We first set out below a short re-cap of the circumstances in which a mandatory notification may be required under the new UK regime, and when a voluntary notification should be considered in light of the Government’s powers to call an investment in for review on national security grounds.

We then consider in more detail:

  • potential differences in the application of the new regime depending on the type of investment vehicle/structure used;

  • the material impact of governance and information rights on execution risk profile; and

  • other practical considerations for institutional investors and fund and asset managers, whether as holders, sellers or buyers of affected interests.

Key Takeaways

  • The UK’s proposed NSI regime represents an important new execution risk factor, with a similar risk profile to merger control rules.
  • Broadly speaking, the new regime will apply to any acquisition of “material influence” in a company (which may be deemed to exist in relation to a low shareholding, potentially even below 15%) and the acquisition of control over assets or intellectual property, which potentially gives rise to national security concerns in the UK.
  • The additional execution risk applies not only to new investments, but also to increases in existing stakes which result in the investor gaining material influence, or crossing the 25%, 50% or 75% thresholds.
  • Mandatory notification obligations (and a prohibition on completion prior to clearance) will apply to certain transactions in specified sectors (including acquisitions of a shareholding/voting rights of 15% or more).
  • Whilst notification of relevant transactions in any other sector will be voluntary, in practice it may, in the interests of certainty, often be advisable to notify if there is any risk of a national security issue (broadly defined), owing to the Government’s power to “call in” transactions for review in any sector and – potentially – to restructure or undo them.
  • The potential application of the NSI regime should be considered on every deal completed on or after 12 November 2020. Although the NSI Bill has not yet been enacted, once in force the Government’s “call in” power may be exercised retrospectively for up to six months after the commencement of the Act or six months after the date on which the Government becomes aware of the transaction, whichever is the later (subject to a longstop of five years after completion of the relevant transaction).
  • There remains a significant degree of uncertainty as to how the new rules will be applied in practice, in particular in relation to common structures used by private equity and it is important to seek advice at an early stage. The Government is encouraging parties to seek informal advice from the new Investment Security Unit (including prior to formal commencement of the new regime).
  • Investments in “blind pool”, multi-asset funds seem unlikely to fall within scope of the new regime, assuming typically limited governance and information rights of institutional (limited partner or “LP”) investors over portfolio companies.
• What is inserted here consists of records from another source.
/-- R49, R50: the probes of an Isolated table, and of an Absent one: a usable reply counts, or starts the join; a
silence counts, the eighth making the table Absent; others reset the counts. R51 to R53: a usable Identity Record is
stored, the limits clamped (R139). An Active image that fits goes on to the catch-up report, with a draft outside the
new ranges Edited; one that does not is emptied; a model change sets the old machine aside. R54: each frame of a join
readback. R56: a join step that fails, or is refused. R55, R37, R163: a usable catch-up report completes the join. -/
def Obligations.JoinSteps : Prop :=
  (∀ (g : SegId) (s : State) (x : Exchange), s.store.quiet = true → (s.seg g).exchange = some x →
    (s.seg g).haltPending = false → (s.seg g).noisy = false →
    let i := x.slot
    let y := s.slot i
    let silence : Segment := { s.seg g with exchange := none, driverOn := false }
    let z : Segment := { silence with garble := (s.seg g).garble - 1 }
    let now : Stamp := { clock := s.clock, unset := s.clockUnset }
    let presence (code : Byte) : List Alert := if s.watch.presence then
        [{ kind := .presence, slot := i.val + 1, cls := none, code := code, subject := none, hit := 0, stamp := now }]
      else []
    let seen (gs : GameState) : Slot :=
      { y with game := some gs, localCheck := y.localCheck || (gs == .attract && y.game == some .service) }
    let joining (w : Slot) : Slot :=
      { w with table := .joining, score := 0, silent := 0, goodProbes := 0, join := some .identify }
    let absent (w : Slot) : Slot :=
      { w with
        table := .absent, score := 0, silent := 0, goodProbes := 0, join := none, due := { w.due with probe := 0 } }
    let answers (gs : GameState) (st : AnswerStatus) (rest : List Byte) (v : Segment) (w : Slot) : Prop :=
      exec (.answerComplete g gs st rest) s = .next (choose g ((s.setSeg g v).setSlot i w))
    let silent (w : Slot) : Prop :=
      x.phase = .window → exec (.answerWindowExpiry g) s = .next (choose g ((s.setSeg g silence).setSlot i w))
    let garbled (w : Slot) : Prop :=
      x.phase = .garbled → (s.seg g).driverOn = false → (s.seg g).garble < (s.seg g).params.threshold →
        exec (.quietWaitEnd g) s
          = .next (choose g ((s.setSeg g { silence with garble := (s.seg g).garble + 1 }).setSlot i w))
    let empties (w : Slot) : State :=
      let freed (p : Port) : Port := if p.reservation = some i then { p with reservation := none } else p
      { (s.setSeg g z).setSlot i { w with
            active := none, readback := none, confirmed := false, outcome := none, join := some (.readback 1 [])
            draft := { values := [], touched := [], state := .clean, baseMoved := false } } with
        queue := s.queue.filter fun e => e.slot != i
        collector := freed s.collector, office := freed s.office }
    (x.frame = .presenceProbe →
      let reset (w : Slot) : Slot := { w with due := { w.due with probe := 0 } }
      (x.phase = .window → x.received = [] → ∀ (gs : GameState) (rest : List Byte), rest.length ≤ 318 →
        (y.table = .absent →
          answers gs .accepted rest z (if rest.length = 2 then joining (reset (seen gs)) else reset (seen gs))
          ∧ ∀ st, st ≠ .accepted → answers gs st rest z (reset (seen gs)))
        ∧ (y.table = .isolated →
          answers gs .accepted rest z
              (if rest.length ≠ 2 then { reset (seen gs) with goodProbes := 0, silent := 0 }
               else if y.goodProbes + 1 < 12 then
                { reset (seen gs) with goodProbes := y.goodProbes + 1, silent := 0 }
               else joining (reset (seen gs)))
          ∧ ∀ st, st ≠ .accepted → answers gs st rest z { reset (seen gs) with goodProbes := 0, silent := 0 }))
      ∧ (y.table = .absent → silent (reset y) ∧ garbled (reset y))
      ∧ (y.table = .isolated → garbled { reset y with goodProbes := 0, silent := 0 }
        ∧ (y.silent + 1 < 8 → silent { reset y with goodProbes := 0, silent := y.silent + 1 })
        ∧ (y.silent = 7 → x.phase = .window → s.alerts.length < 32 →
          exec (.answerWindowExpiry g) s = .next (choose g
            { (s.setSeg g silence).setSlot i (absent y) with alerts := s.alerts ++ presence 1 }))))
    ∧ (x.frame = .identify → y.table = .joining → x.phase = .window → x.received = [] →
      ∀ (gs : GameState) (rest : List Byte) (r : Identity), parseIdentity rest = some r → rest.length ≤ 318 →
        let range : Option (Nat × Nat) := if y.regItem = 0 then none else r.ranges[y.regItem - 1]?
        let into (l : Limit) : Limit := match range, l with
          | some b, .value v => .value (max b.1 (min v b.2))
          | _, l => l
        let w : Slot :=
          { seen gs with
            model := r.model, identity := some r
            reg := { y.reg with lmin := into y.reg.lmin, lmax := into y.reg.lmax } }
        let rosterPages : List PageIx := if w.model = y.model ∧ w.reg = y.reg then [] else [rosterPage i]
        let same := y.model = 0 ∨ y.model = r.model
        let fits (l : List Nat) : Prop :=
          l.length = r.ranges.length
            ∧ ∀ (k : Nat) (b : Nat × Nat), r.ranges[k]? = some b → ∃ v, l[k]? = some v ∧ b.1 ≤ v ∧ v ≤ b.2
        let kept : Option Nat := if w.inert then none
          else y.outcome.filter fun v => decide (w.effectiveLimits.1 ≤ v ∧ v ≤ w.effectiveLimits.2)
        let outcomePages : List PageIx := if kept = y.outcome then [] else [settingsPage i]
        let command : Instr := .answerComplete g gs .accepted rest
        (same → y.active = none →
          nextChoosing command s g
            ((s.setSeg g z).setSlot i { w with outcome := none, join := some (.readback 1 []) })
            (rosterPages ++ if y.outcome = none then [] else [settingsPage i]))
        ∧ (∀ l, same → y.active = some l → fits l →
            (y.draft.state = .clean ∨ fits y.draft.values →
              nextChoosing command s g ((s.setSeg g z).setSlot i { w with outcome := kept, join := some .catchUp })
                (rosterPages ++ outcomePages))
            ∧ (y.draft.state = .edited ∨ y.draft.state = .queued → y.draft.values.length = l.length →
              ¬ fits y.draft.values →
              nextChoosing command s g
                { (s.setSeg g z).setSlot i
                    { w with
                      outcome := kept, join := some .catchUp
                      draft :=
                        { y.draft with
                          values := List.zipWith (fun (b : Nat × Nat) v => max b.1 (min v b.2)) r.ranges y.draft.values
                          state := .edited, baseMoved := true } } with
                  queue := if y.draft.state = .queued then s.queue.filter fun e => e.slot != i else s.queue }
                (rosterPages ++ outcomePages)))
        ∧ (∀ l, same → y.active = some l → l.length ≠ r.ranges.length →
            nextChoosing command s g (empties w) (rosterPages ++ [settingsPage i]))
        ∧ (∀ (l : List Nat) (k : Nat) (b : Nat × Nat) (v : Nat), same → y.active = some l →
            l.length = r.ranges.length → r.ranges[k]? = some b → l[k]? = some v → v < b.1 ∨ b.2 < v →
            ∃ t, exec command s = .next t ∧ (t.slot i).active = none ∧ (t.slot i).draft.state = .clean
              ∧ (t.slot i).draft.values = [] ∧ (t.slot i).outcome = none ∧ (t.slot i).book = y.book
              ∧ (t.slot i).join = some (.readback 1 []) ∧ t.entry i = none
              ∧ (y.faults.records.length + r.ranges.length ≤ 12 →
                  let key : FaultKey := { cls := 130, code := 3, subject := some (BitVec.ofNat 8 (k + 1)) }
                  ∃ f, (t.slot i).faults.find key = some f ∧ f.acked = false ∧ f.lastSeen = now
                    ∧ (y.faults.find key = none → f.state = .gone ∧ f.occurrences = 1)))
        ∧ (¬ same → s.watch.mode = .closed → y.faults.records.length < 12 →
          y.faults.find { cls := 128, code := 3, subject := none } = none →
          nextChoosing command s g
            (empties { w with
              book :=
                { y.book with
                  baselines := Vector.replicate 24 none, epoch := none, modelChanged := true, paid := 0, award := 0 }
              faults :=
                { records := y.faults.records ++
                    [{ key := { cls := 128, code := 3, subject := none }, origin := .hub, state := .gone
                       acked := false, firstSeen := now, lastSeen := now, occurrences := 1 }]
                  recency := y.faults.recency ++ [{ cls := 128, code := 3, subject := none }]
                  overflowed := y.faults.overflowed } })
            [rosterPage i, faultsPage i, settingsPage i, bookPage i]))
    ∧ (∀ (start next : Nat) (held values : List Nat) (r : Identity) (gs : GameState) (rest : List Byte),
        x.frame = .readbackRequest start → x.asker = .roster → y.table = .joining → x.phase = .window →
        x.received = [] → y.join = some (.readback next held) → y.identity = some r →
        parseReadback start rest = some values → rest.length ≤ 318 →
        let command : Instr := .answerComplete g gs .accepted rest
        (values.length ≠ min 8 (r.ranges.length + 1 - next) → answers gs .accepted rest z (absent (seen gs)))
        ∧ (values.length = min 8 (r.ranges.length + 1 - next) → next + 8 ≤ r.ranges.length →
            answers gs .accepted rest z { seen gs with join := some (.readback (next + 8) (held ++ values)) })
        ∧ (values.length = min 8 (r.ranges.length + 1 - next) → r.ranges.length < next + 8 →
            y.draft.state = .clean →
            let l := List.zipWith (fun (b : Nat × Nat) v => max b.1 (min v b.2)) r.ranges (held ++ values)
            let w : Slot :=
              { seen gs with
                active := some l, confirmed := false, join := some .catchUp
                draft := { values := l, touched := l.map fun _ => false, state := .clean, baseMoved := false } }
            ((held ++ values).length = r.ranges.length → l = held ++ values →
              nextChoosing command s g ((s.setSeg g z).setSlot i w) [settingsPage i])
            ∧ ((s.seg g).delivery = none → ∃ t f, exec command s = .next t ∧ t.slot i = { w with faults := f })))
    ∧ (y.table = .joining → x.asker = .roster →
        x.frame = .identify ∨ x.frame = .meterPoll ∨ (∃ k, x.frame = .readbackRequest k) →
        silent (absent y) ∧ garbled (absent y)
        ∧ ∀ (gs : GameState) (st : AnswerStatus) (rest : List Byte), x.phase = .window → x.received = [] →
            rest.length ≤ 318 →
            (st ≠ .accepted → answers gs st rest z (seen gs))
            ∧ (st = .accepted → (x.frame = .identify → parseIdentity rest = none) →
                (x.frame = .meterPoll → parseMeterReport rest = none) →
                (∀ k, x.frame = .readbackRequest k → parseReadback k rest = none) →
                answers gs st rest z (absent (seen gs)))))
  ∧ (∀ (g : SegId) (s : State) (x : Exchange) (gs : GameState) (rest : List Byte) (r : MeterReport),
      (s.seg g).exchange = some x → x.phase = .window → x.received = [] → rest.length ≤ 318 →
      x.frame = .meterPoll → x.asker = .roster → (s.slot x.slot).table = .joining →
      parseMeterReport rest = some r → s.watch.presence = true →
      ∃ t, exec (.answerComplete g gs .accepted rest) s = .next t
        ∧ (t.slot x.slot).table = .active ∧ (t.slot x.slot).score = 0 ∧ (t.slot x.slot).silent = 0
        ∧ (t.slot x.slot).goodProbes = 0 ∧ (t.slot x.slot).join = none
        ∧ (t.slot x.slot).due.fault = 3600 ∧ (t.slot x.slot).due.check = 0 ∧ (t.slot x.slot).due.meter = 0
        ∧ (t.slot x.slot).book.epoch = some r.epoch
        ∧ t.alerts.getLast? = some
            { kind := .presence, slot := x.slot.val + 1, cls := none, code := 2, subject := none, hit := 0
              stamp := { clock := s.clock, unset := s.clockUnset } })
The “blind pool” funds themselves (and their managers) will usually be caught in the same way as other direct investors, but the LPs should not generally expect to have to make individual filings in respect of fully discretionary investments made by the fund manager on their behalf.
  • At the other end of the spectrum, directly-held investments where an institutional investor has engaged an asset manager on a non-discretionary advisory mandate (ie the LP retains control and discretion) will usually result in the institutional investor being caught by the new regime in the same way as any other direct investor.
  • For more-bespoke or ad hoc investment vehicles and structures, including single-asset funds, funds of one, and separate managed accounts, the analysis becomes more nuanced and will require a detailed assessment of governance rights of LPs and information flows in relation to the underlying entity or asset.
  • Key factors to consider in relation to LP governance rights in more-bespoke investment vehicles will include: influence over portfolio company-level decisions and reserved matters, no-fault general partner (GP) removal rights (particularly if exercisable unilaterally), representation on portfolio company boards or limited partner advisory committees (LPACs), and the extent to which the GP has discretion to vary governance or information rights.
  • From a practical perspective, it may be possible for LPs to mitigate the impact of the new UK regime by considering the use of fully discretionarily-managed investment structures rather than making direct investments, or the use of post-acquisition syndication opportunities rather than bidding in consortium at the outset, depending on the particular circumstances.
  • Parties may also wish to explore carving-out potentially-problematic components of the target for the purposes of the investment (acknowledging that this may not be an option in competitive auction processes).
  • Sanctions for non-compliance with the NSI regime will be severe. In addition to the risk of the transaction being void if completed prior to clearance, non-compliance may result in fines of up to 5% of worldwide turnover or £10 million (whichever is the greater) and imprisonment of individuals for up to 5 years, as well as disqualification of individuals from serving as a director of a UK company for up to 15 years.
  • Whilst the focus of the new regime is clearly on foreign investment, it applies equally to UK investors, who will be subject to the same notification obligations and potential sanctions. We note, however, the inherent probability of the regime having a lesser impact – and operating as less of a deterrent – in practice where investors of UK origin are concerned.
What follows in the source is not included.